Fast forward two days, and I messaged them I was planning to head over to the house at some point that day.  The off one replies that it’s fine, however I need to be “escorted” into the house now that they have taken over.  I was told by the other that they didn’t want a hassle if anyone were to “steal” anything.  They told me they had made copies of the key, took the original, and had removed it, so i would need an escort in the house to enter it.    Really?  Funny that I hadn’t needed an escort to go in and look after the cats for weeks.  Funny that I hadn’t needed an escort to clean boxes of piss and a minefield of turds (while wearing my favorite boots, may I add!) out of the basement.  I also hadn’t needed an escort to remove 15 -20 bags of used cat litter out of the house.  Yet suddenly, here we were.  I told them I was offended by the implication and that I suddenly needed an “escort” when I had looked after the house and cats for weeks. For me, it wasn’t about getting into the house, as honestly, I couldn’t care less.  It was about the principle of the matter and being treated like I was shady.  My response of being offended must have triggered her, because I got a long response that included phrases that she had taken over and “was in charge” now, and then it took a very accusatory turn where she indicated I might have ill intentions.  I was left pretty much like this:

MrRogers

Annnnd, I told her to eff off.  To which she responded she was “calling the police” on me.  Really?  It’s a sentiment, not a crime.   Sure, it’s not my prettiest of words, but to know me is to know I have a mouth like a sailor.  So after she sent me nasty messages back and then taunted me about going in for a hysterectomy, she blocked me.  Turns out, the next day, she posts on the town page acting like she has been doing all the work all along.  That’s when people who know me, who knew all the work I had done, completely under the radar, went ballistic.  (My friends are awesome, just sayin’)  I was getting screen shots (since she blocked me I couldn’t see the original post) but what I also got was some really awesome messages from women around town, who learned I had been helping under the radar and thought it was nice. I got to meet some new people, so that was pretty cool.

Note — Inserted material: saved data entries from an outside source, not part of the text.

-- ==== Sys2Proof/Laws/Requests.lean ====
section
/-! SUPPORT. How a request ends, once and for all: the cases of `serve`, the answer it leaves, the numbers of its parameters read back, and
the start that `settle` considers when no order waits. -/

namespace Sys2Proof.Machine

open Sys2Proof

variable (k : Slot) (tag : Byte) (permitted frozen : Bool) (v : Verdict) (s : State)

/-! ## Numbers in bytes (R217) -/

theorem toBE_length (w n : Nat) : (toBE w n).length = w := by
  induction w generalizing n with
  | zero => rfl
  | succ w ih => simp [toBE, ih]

theorem beNat_cons (b : Byte) (bs : List Byte) : beNat (b :: bs) = b.toNat * 256 ^ bs.length + beNat bs := by
  have h : ∀ (l : List Byte) (a : Nat),
      l.foldl (fun n x => n * 256 + x.toNat) a = a * 256 ^ l.length + l.foldl (fun n x => n * 256 + x.toNat) 0 := by
    intro l
    induction l with
    | nil => simp
    | cons x xs ih =>
      intro a
      simp only [List.foldl_cons, List.length_cons]
      rw [ih (a * 256 + x.toNat), ih (0 * 256 + x.toNat), pow_succ]
      ring
  simpa [beNat] using h bs b.toNat

theorem beNat_toBE (w n : Nat) : beNat (toBE w n) = n % 256 ^ w := by
  induction w generalizing n with
  | zero => simp [toBE, beNat, Nat.mod_one]
  | succ w ih =>
    rw [toBE, beNat_cons, ih, toBE_length, BitVec.toNat_ofNat, show 256 ^ (w + 1) = 256 ^ w * 256 from rfl, Nat.mod_mul]
    norm_num
    ring

/-- A number written in as many bytes as it needs is read back with what follows it. -/
theorem takeNat_toBE {w n : Nat} (h : n < 256 ^ w) (bs : List Byte) : takeNat w (toBE w n ++ bs) = some (n, bs) := by
  have hl := toBE_length w n
  simp [takeNat, hl, beNat_toBE, Nat.mod_eq_of_lt h]

theorem numParam_toBE {w n : Nat} (h : n < 256 ^ w) : numParam w (toBE w n) = some n := by
  simpa [numParam, whole] using congrArg (fun o => o.bind fun p : Nat × List Byte => if p.2 = [] then some p.1 else none) (takeNat_toBE h [])

@[simp] theorem slotParam_val : slotParam [BitVec.ofNat 8 k.val] = some k.val := by fin_cases k <;> rfl

@[simp] theorem slotOf_val : slotOf k.val = some k := by fin_cases k <;> rfl

@[simp] theorem targetOf_val : targetOf [BitVec.ofNat 8 k.val] = some k := by fin_cases k <;> rfl

/-! ## The answer (R188) -/

@[simp] theorem answer_link (st : Status) (data : List Field) :
    (answer k tag st data s).sli.links.get k = ⟨false, some ⟨tag, st, data⟩, true⟩ := by
  simp [answer]

theorem answer_link_ne {j : Slot} (h : j ≠ k) (st : Status) (data : List Field) :
    (answer k tag st data s).sli.links.get j = s.sli.links.get j := by
  simp [answer, PerSlot.get_set_ne _ h]

/-! ## The steps of the judgement (R192) -/

/-- Everything `serve` can do: the three refusals of SLI, or the owner's judgement. -/
theorem serve_cases :
    (s.standing k = false ∧ serve k tag permitted frozen v s = answer k tag .wrongState [] s)
    ∨ (s.standing k = true ∧ permitted = false ∧ serve k tag permitted frozen v s = answer k tag .denied [] s)
    ∨ (s.standing k = true ∧ permitted = true ∧ frozen = true ∧ s.sli.lock = true
        ∧ serve k tag permitted frozen v s = answer k tag .locked [] s)
    ∨ (s.standing k = true ∧ permitted = true ∧ (frozen = false ∨ s.sli.lock = false)
        ∧ ((∃ st data, v = .error (st, data) ∧ serve k tag permitted frozen v s = answer k tag st data s)
          ∨ ∃ data t, v = .ok (data, t) ∧ serve k tag permitted frozen v s = answer k tag .ok data t)) := by
  unfold serve
  cases h1 : s.standing k <;> cases permitted <;> cases frozen <;> cases h2 : s.sli.lock <;> simp <;>
    (match v with
     | .error (st, data) => exact .inl ⟨st, data, rfl, rfl⟩
     | .ok (data, t) => exact .inr ⟨data, t, rfl, rfl⟩)

variable {k permitted frozen s}

theorem serve_wrongState (h : s.standing k = false) : serve k tag permitted frozen v s = answer k tag .wrongState [] s := by
  simp [serve, h]

theorem serve_denied (h : s.standing k = true) : serve k tag false frozen v s = answer k tag .denied [] s := by
  simp [serve, h]

theorem serve_locked (h : s.standing k = true) (hl : s.sli.lock = true) :
    serve k tag true true v s = answer k tag .locked [] s := by
  simp [serve, h, hl]

theorem serve_owner (h : s.standing k = true) (hf : frozen = false ∨ s.sli.lock = false) :
    serve k tag true frozen v s = conclude k tag v s := by
  rcases hf with hf | hf <;> simp [serve, h, hf]

@[simp] theorem conclude_taken (data : List Field) (t : State) : conclude k tag (taken data t) s = answer k tag .ok data t := rfl

@[simp] theorem conclude_refuse (st : Status) : conclude k tag (refuse st) s = answer k tag st [] s := rfl

@[simp] theorem withParams_some {α : Type} (a : α) (f : α → Verdict) : withParams (some a) f = f a := rfl

@[simp] theorem withParams_none {α : Type} (f : α → Verdict) : withParams none f = refuse .badValue := rfl

@[simp] theorem noParams_nil : noParams [] = some () := rfl

/-! ## The attention line (R205) -/

theorem attentionLevel_iff (p e : EventSet) : attentionLevel p e = true ↔ ∃ x, p.has x = true ∧ e.has x = true := by
  simp only [attentionLevel, List.any_eq_true, Bool.and_eq_true]
  exact ⟨fun ⟨x, _, h⟩ => ⟨x, h⟩, fun ⟨x, h⟩ => ⟨x, by cases x <;> decide, h⟩⟩

/-! ## The start considered (R166) -/

/-- With an order running, or none waiting, no start is considered. -/
theorem settle_of_noStart (h : s.tsu.running.isSome = true ∨ s.tsu.queued = []) : settle s = s := by
  rcases h with h | h
  · obtain ⟨r, hr⟩ := Option.isSome_iff_exists.mp h
    simp [settle, considerStart, hr]
  · unfold settle
    cases hr : s.tsu.running <;> simp [considerStart, h, hr]

/-- Outside BRINGUP the bring-up step does nothing. -/
theorem bringupStep_of_ne (h : s.scu.site ≠ .bringup) : bringupStep s = s := by simp [bringupStep, h]

end Sys2Proof.Machine
end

Turns out, the “off” woman ended up starting a bunch of trouble on the town page and getting blocked.  Apparently she has a bit of a dark side herself.   She is now Sue’s bestie, although if I’m honest I think she has an underlying motive in all of this.  I wish Sue all the best.  Yes, she can be demanding, entitled, and she’s a little different, but I worry about what this woman’s intentions to her may be.    I still hope she is ok and will be alright.  I miss her kitties. They were sweet and gentle.

When all this went down, I had to explain to the kids a bit of what happened and that I wouldn’t be going to the house.  They had come with me a few times and had coaxed the cats out of hiding and played with them.  The cats took to them right away and vice versa.  I am not sure the cats had seen children before.  They were bummed.  They knew the work I had done, and that my message to them was to do kind things for other, to help out other people if they could, and all those good mom messages.  Their end take of the experience?  “being kind isn’t always what it’s cracked up to be”.

So…….that didn’t work out quite as planned.